Recursive Filesystem Traversal#
Note
Source: Adapted from recursion-book-python-filesystems by George K. Thiruvathukal.
File systems are trees: each directory may contain files and other directories. Recursive algorithms map naturally onto this structure. This section presents a reusable event-driven walker that separates traversal logic from what you do at each node.
The Observer Pattern#
The walker fires events — enter_dir, visit_file, leave_dir,
error — and passes them to a handler object you provide. This is
the same idea as a SAX XML parser: the traversal engine and the
application logic are completely separate. The base class defines the
interface:
class FileSystemEventWalker:
"""Base handler for filesystem tree-walk events.
Override any methods you need. Return False from enter_dir to
skip a subtree without raising an error.
"""
def enter_dir(self, path: str, depth: int) -> Optional[bool]:
pass
def leave_dir(self, path: str, depth: int) -> None:
pass
def visit_file(self, path: str, depth: int) -> None:
pass
def error(self, path: str, depth: int, exc: Exception) -> None:
pass
Every method defaults to doing nothing, so a handler only overrides the
events it cares about. Returning False from enter_dir prunes
that subtree — the walker skips it without raising an error.
DFS: Depth-First Traversal#
The recursive walker visits a directory fully before moving to the next sibling:
def walk_dfs(path: str, handler: FileSystemEventWalker, depth: int = 0) -> None:
"""Depth-first recursive traversal rooted at path."""
try:
if not os.path.isdir(path):
handler.visit_file(path, depth)
return
if handler.enter_dir(path, depth) is False:
return
for name in sorted(os.listdir(path)):
child = os.path.join(path, name)
if os.path.isdir(child) and not os.path.islink(child):
walk_dfs(child, handler, depth + 1)
else:
try:
handler.visit_file(child, depth + 1)
except Exception as exc:
handler.error(child, depth + 1, exc)
handler.leave_dir(path, depth)
except Exception as exc:
handler.error(path, depth, exc)
walk_dfs fires enter_dir when it arrives at a directory, then
recurses into each subdirectory (skipping symlinks to prevent cycles),
fires visit_file for each file, and fires leave_dir before
returning. All filesystem exceptions are caught and routed to
handler.error so a single unreadable directory does not abort the
entire walk.
A Concrete Handler#
This handler prints every entry indented by its depth in the tree:
class PrintHandler(FileSystemEventWalker):
"""Prints every entry indented by its depth in the tree."""
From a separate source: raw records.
-- ==== Sys2Proof/Machine/State.lean ====
section
/-! DEFINITION. The state of the SK-64 as plain data, and the state after reset. The reset value of each field is its
default below; where the spec gives none the log entry is named. Tables list only what differs from the
default said where they are read (zero, empty or none unless noted). -/

namespace Sys2Proof.Machine

/-- Why the machine stops: it has no cause. What the spec calls a fault is taken inside the machine, as a trap of a control core
(09 R271), a stop or discard of a region (15 R411), or the safe state (23 R505), each a next state. Safe: no step ends a run. -/
inductive Fault where
  deriving DecidableEq, Repr

/-- Why an instruction has no meaning. -/
inductive Refusal where
  /-- Raised by an arm of exec whose instruction has no meaning yet; none is left. Safe. -/
  | notModelled (mnemonic : String)
  deriving DecidableEq, Repr

/-- A token: data and sideband (07 R186). A narrow token's data is in bits [63:0]. -/
structure Token where
  data : Line := 0
  ctag : Byte := 0
  lvl : BitVec 3 := 0
  kind : BitVec 3 := 0
  ctx : BitVec 2 := 0
  check : BitVec 16 := 0
  /-- Beat of a two-beat packet: 1 and 2 the request word and addend of a bounce, which the hardware knows by its route (13 R379), 3 and 4 those
  of an accumulate on its way home (05 R129); 0 for every other token. -/
  bnc : BitVec 3 := 0
  /-- An acceptance credit: its destination element, carried beside the sideband (13 R379). -/
  dest : Option (Nat × Nat) := none
  /-- Model's note of the element whose output queue it left last: the party that a request's release waits on (06 R159; log 46). -/
  sent : Option Nat := none
  /-- It came over a twin channel, and so holds no permit of a link (21 R467). -/
  twin : Bool := false
  /-- The queue or buffer word that holds it has an uncorrectable error (R471; log 29). -/
  bad : Bool := false
  deriving DecidableEq, Repr, Inhabited

/-- A fault waiting at the round controller, with what its report tells (07 R203-R204, 15 R419-R420). x and y are the
absolute element key's place; the region's origin is taken off in the report. -/
structure FaultRec where
  cause : Nat
  key : Nat
  slot : Option Nat := none
  qsel : Option Nat := none
  stream : Option Nat := none
  round : BitVec 32 := 0
  info0 : Word := 0
  info1 : Word := 0
  deriving DecidableEq, Repr, Inhabited

/-! ### Control core (09, 10) -/

/-- A context at a source port (R197, R198): its round there, the tokens that it has emitted in it, and the tokens of the log that leave before a
mark which the round controller has ordered. -/
structure VinCtx where
  count : Nat := 0
  round : BitVec 32 := 0
  markAt : Option Nat := none
  deriving DecidableEq, Repr, Inhabited
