-- ==== Sys2Proof/Machine/Dataflow.lean ====
section
/-! DEFINITION. Movement operations: steering, merges, joins, counters, tags, comparators, local store and home-accumulate
senders (13 R355-R369, R377; 05 R136-R141; 21 R467, R468). -/

namespace Sys2Proof.Machine

/-! ### Emission -/

/-- Emits a token on an output queue; selector 0x60 drops it. -/
def emitTo (f : Fab) (x : FireCtx) (sel : Nat) (t : Token) : Fab := if sel = 0x60 then f else pushOut f x.key sel t

/-- What a source gives on a queue: a queue's head forwarded, any other source as a new token (R357). -/
def carry (x : FireCtx) (sel src : Nat) (lvl : BitVec 3) : Token :=
  match (if isInSel src then headOf x.e src else none) with
  | some t => forwardToken x src sel t lvl none
  | none => newToken x sel (tokenSrc x src) 0

/-- The condition bit of a forwarded token: some bit of the data written is set (R232). With dst 0x60 nothing is written: tagchk, the merges and
cnt then test the token as it would stand on a narrow queue (log 78). -/
def tokCond (t : Token) : Bool := t.data != 0

/-- Changes the state of the firing slot. -/
def modSelf (f : Fab) (x : FireCtx) (g : SlotSt → SlotSt) : Fab :=
  modElem f x.key fun e => modRun e x.plane fun r => modSlot r x.slot g

/-- Forwards a queue's head to dst after the pops of the firing, with the default condition bit. -/
def forwardOne (f : Fab) (x : FireCtx) (src : Nat) : Fab :=
  let d := x.w.dst.toNat
  let t := carry x d src (fireLvl x)
  putPwe (emitTo (popAll f x) x d t) x (tokCond t)

/-! ### Steering, filtering, replication (R360, R361) -/

/-- pass (0x200; R360). -/
def execPass (w : Slot) (s : State) : Out := fire s 0x200 w fun x f => forwardOne f x w.a.toNat

/-- drop (0x201; R360). -/
def execDrop (w : Slot) (s : State) : Out := fire s 0x201 w fun x f => putPwe (popAll f x) x false

/-- delay (0x202; R361): the stream shifted by n tokens. -/
def execDelay (w : Slot) (s : State) : Out :=
  fire s 0x202 w fun x f =>
    match headOf x.e w.a.toNat with
    | none => f
    | some t =>
      let l := ((slotOfRun x.p.run x.slot).line.getD (List.replicate (w.imm.toNat % 16) {})) ++ [t]
      let h := l.headD {}
      let u := forwardToken x w.a.toNat w.dst.toNat h h.lvl none
      let u := if h.check = 0 ∧ h.data = 0 then stamp (isWideSel w.dst.toNat) u else u
      let f := modSelf (popAll f x) x fun q => { q with line := some (l.drop 1) }
      putPwe (emitTo f x w.dst.toNat u) x (tokCond u)

/-- Bit 0 of a control source (R360). -/
def control (x : FireCtx) (sel : Nat) : Bool := scalarOf x sel % 2 == 1

/-- steer (0x203; R360). -/
def execSteer (w : Slot) (s : State) : Out :=
  fire s 0x203 w fun x f =>
    let c := control x w.b.toNat
    let q := if c then w.dst.toNat else w.imm.toNat % 256
    putPwe (emitTo (popAll f x) x q (carry x q w.a.toNat (fireLvl x))) x c

/-- filt (0x204; R360). -/
def execFilt (w : Slot) (s : State) : Out :=
  fire s 0x204 w fun x f =>
    match headOf x.e w.a.toNat with
    | none => f
    | some t =>
      let ok := Nat.land t.ctag.toNat (w.imm.toNat / 256) == w.imm.toNat % 256
      let f := popAll f x
      putPwe (if ok then emitTo f x w.dst.toNat (carry x w.dst.toNat w.a.toNat (fireLvl x)) else f) x ok

/-- One copy of repl: narrow data to a wide queue fills each 64-bit word (R360). -/
def replCopy (x : FireCtx) (src sel : Nat) : Token :=
  let t := carry x sel src (fireLvl x)
  if isInSel src && !isWideSel src && isWideSel sel then stamp true { t with data := splat 64 (t.data.toNat % 2 ^ 64) } else t

/-- repl (0x205; R360). -/
def execRepl (w : Slot) (s : State) : Out :=
  fire s 0x205 w fun x f =>
    let qs := w.dst.toNat :: outQueues (isDrift x.key x.p) w.imm.toNat
    let f := qs.foldl (fun f q => emitTo f x q (replCopy x w.a.toNat q)) (popAll f x)
    putPwe f x (tokCond (replCopy x w.a.toNat w.dst.toNat))

/-! ### Merges and joins (R361, R362) -/

/-- merge.o (0x206; R362). -/
def execMergeO (w : Slot) (s : State) : Out :=
  fire s 0x206 w fun x f =>
    match mergeHit x.e x.plane (slotOfRun x.p.run x.slot).next w with
    | none => f
    | some q => modSelf (forwardOne f x q) x fun t => { t with next := t.next + 1 }

/-- merge.c (0x207; R362): srcA when the control is 1, srcB when it is 0. -/
def execMergeC (w : Slot) (s : State) : Out :=
  fire s 0x207 w fun x f => forwardOne f x (if control x w.c.toNat then w.a.toNat else w.b.toNat)

/-- merge.u (0x208; R361): the pointer flips only when both inputs hold heads. -/
def execMergeU (w : Slot) (s : State) : Out :=
  fire s 0x208 w fun x f =>
    let both := holdsHead x.e x.plane w.a.toNat && holdsHead x.e x.plane w.b.toNat
    let f := forwardOne f x ((popsOf x).headD w.a.toNat)
    if both then modSelf f x fun t => { t with ptr := !t.ptr } else f

/-- Key of a join's head: data bits [31:0] (R362). -/
def joinKey (x : FireCtx) (sel : Nat) : Nat := match headOf x.e sel with
  | some t => t.data.toNat % 2 ^ 32
  | none => 0

/-- A join (R362): pops by the keys; want says which of a and b it emits for the keys, a to dst, b to qb. The condition bit is that of the table
of R362 even where the queue is 0x60 and drops the token (log 78). -/
def join (s : State) (op : Nat) (w : Slot) (qb : Nat) (want : Nat → Nat → Bool × Bool) : Out :=
  fire s op w fun x f =>
    let e := want (joinKey x w.a.toNat) (joinKey x w.b.toNat)
    let l := fireLvl x
    let f := popAll f x
    let f := if e.1 then emitTo f x w.dst.toNat (carry x w.dst.toNat w.a.toNat l) else f
    let f := if e.2 then emitTo f x qb (carry x qb w.b.toNat l) else f
    putPwe f x (e.1 || e.2)

/-- The key that ends a sorted stream. -/
def joinEnd : Nat := 0xFFFFFFFF

/-- join.lt (0x209; R362). -/
def execJoinLt (w : Slot) (s : State) : Out :=
  join s 0x209 w w.dst.toNat fun a b => (decide (a < b) || (a == joinEnd && b == joinEnd), false)
/-- join.eq (0x20A; R362): srcB goes to e. -/
def execJoinEq (w : Slot) (s : State) : Out := join s 0x20A w (w.imm.toNat % 256) fun a b => (a == b, a == b)
/-- join.gt (0x20B; R362). -/
def execJoinGt (w : Slot) (s : State) : Out :=
  join s 0x20B w w.dst.toNat fun a b => (false, decide (b < a) || (a == joinEnd && b == joinEnd))

/-! ### Counter chains (R363-R365) -/

/-- A chain token: E in bit 63, J in bits [2:0] (R363). -/
def chainTok (e : Bool) (j : Nat) : Line := BitVec.ofNat 512 (b2n e * 2 ^ 63 + j % 8)

/-- cnt (0x20C; R363). -/
def execCnt (w : Slot) (s : State) : Out :=
  fire s 0x20C w fun x f =>
    let n := scalarOf x w.b.toNat % 2 ^ 32
    let imm := w.imm.toNat
    let k := fld imm 8 3
    let q := slotOfRun x.p.run x.slot
    let t := if w.a.toNat = 0x60 then 2 ^ 63 else accWord x.e w.a.toNat
    let e := bit t 63
    let j := t % 8
    if n = 0 then slotRaise f x 1 none 0 0
    else
      let last := q.idx.toNat == n - 1
      let idx : BitVec 32 := if !e then q.idx else if last then 0 else q.idx + 1
      let out := if e && last then chainTok true k else chainTok false j
      let f := modSelf (popAll f x) x fun r => { r with idx := idx, done := r.done || (e && last && bit imm 11) }
      let ix := imm % 256
      let f := if e then emitTo f x ix (newToken x ix (BitVec.ofNat 512 (k * 2 ^ 61 + idx.toNat)) 0) else f
      putPwe (emitTo f x w.dst.toNat (newToken x w.dst.toNat out 0)) x (out != 0)

/-- lastm (0x20D; R364): LVL is J of the chain token. -/
def execLastm (w : Slot) (s : State) : Out :=
  fire s 0x20D w fun x f =>
    let t := carry x w.dst.toNat w.a.toNat (BitVec.ofNat 3 (accWord x.e w.b.toNat))
    putPwe (emitTo (popAll f x) x w.dst.toNat t) x (tokCond t)

/-- acc.rst (0x211; R365). -/
def execAccRst (w : Slot) (s : State) : Out :=
  fire s 0x211 w fun x f =>
    let lvl := match headOf x.e w.a.toNat with
      | some t => t.lvl
      | none => 0
    let f := popAll f x
    let d := w.dst.toNat
    let r := w.b.toNat
    if 1 ≤ lvl.toNat ∧ lvl.toNat ≤ w.imm.toNat % 8 then
      let t := newToken x d (tokenSrc x r) lvl
      let f := emitTo f x d t
      let f := addPend f x (if r < 0x10 then .v x.plane r 0 else .a x.plane (r - 0x18) 0)
      putPwe f x (d != 0x60 && tokCond t)
    else f

/-! ### Tags and comparators (R366, R367, R468) -/

/-- The tag that tagset writes and tagchk expects (R366). -/
def tagOf (x : FireCtx) : Nat := (scalarOf x x.w.b.toNat % 256 + x.w.imm.toNat % 256) % 256

/-- tagset (0x20E; R366). -/
def execTagset (w : Slot) (s : State) : Out :=
  fire s 0x20E w fun x f =>
    match headOf x.e w.a.toNat with
    | none => f
    | some t =>
      let u := forwardToken x w.a.toNat w.dst.toNat t (fireLvl x) (some (BitVec.ofNat 8 (tagOf x)))
      putPwe (emitTo (popAll f x) x w.dst.toNat u) x (tokCond u)

/-- tagchk (0x20F; R366): TAGCHK on a mismatch under the mask. -/
def execTagchk (w : Slot) (s : State) : Out :=
  fire s 0x20F w fun x f =>
    match headOf x.e w.a.toNat with
    | none => f
    | some t =>
      if Nat.land (Nat.xor t.ctag.toNat (tagOf x)) (w.imm.toNat / 256) ≠ 0 then
        slotRaise f x 8 (some w.a.toNat) (tagOf x * 256 + t.ctag.toNat) (t.data.toNat % 2 ^ 64)
      else forwardOne f x w.a.toNat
def enter_dir(self, path: str, depth: int) -> None:
print(" " * depth + f"[{os.path.basename(path)}/]")
def visit_file(self, path: str, depth: int) -> None:
print(" " * depth + os.path.basename(path))
Calling it on a small project directory:
walk_dfs("project", PrintHandler())
Output:
[project/]
README.md
[src/]
main.py
utils.py
[tests/]
test_main.py
BFS: Breadth-First Traversal#
Depth-first recursion finishes one branch before backtracking. Breadth-first traversal visits every entry at depth 1 before anything at depth 2. Because BFS uses a queue rather than the call stack it is naturally iterative:
def walk_bfs(root: str, handler: FileSystemEventWalker) -> None:
"""Breadth-first iterative traversal rooted at root."""
queue = deque([(root, 0)])
while queue:
path, depth = queue.popleft()
try:
if not os.path.isdir(path):
handler.visit_file(path, depth)
continue
if handler.enter_dir(path, depth) is False:
continue
for name in sorted(os.listdir(path)):
child = os.path.join(path, name)
if os.path.isdir(child) and not os.path.islink(child):
queue.append((child, depth + 1))
else:
try:
handler.visit_file(child, depth + 1)
except Exception as exc:
handler.error(child, depth + 1, exc)
handler.leave_dir(path, depth)
except Exception as exc:
handler.error(path, depth, exc)
Instead of recursive calls, walk_bfs appends child directories to a
deque and processes them in FIFO order. The same PrintHandler
works with either traversal — the handler interface does not change.
Choosing DFS or BFS#
DFS (recursive) |
BFS (iterative queue) |
|
|---|---|---|
Order |
Finishes a full subtree before moving to the next sibling |
All entries at depth N before any entry at depth N+1 |
Stack |
Call stack — depth limited by Python’s recursion limit |
Explicit |
Use when |
You need |
You want level-order output or the tree is thousands of levels deep |
For everyday filesystem tools — pretty-printing, searching, size accounting — DFS is simpler and the recursion depth is well within Python’s default limit. BFS is the better choice when trees are pathologically deep or when level-order output is required.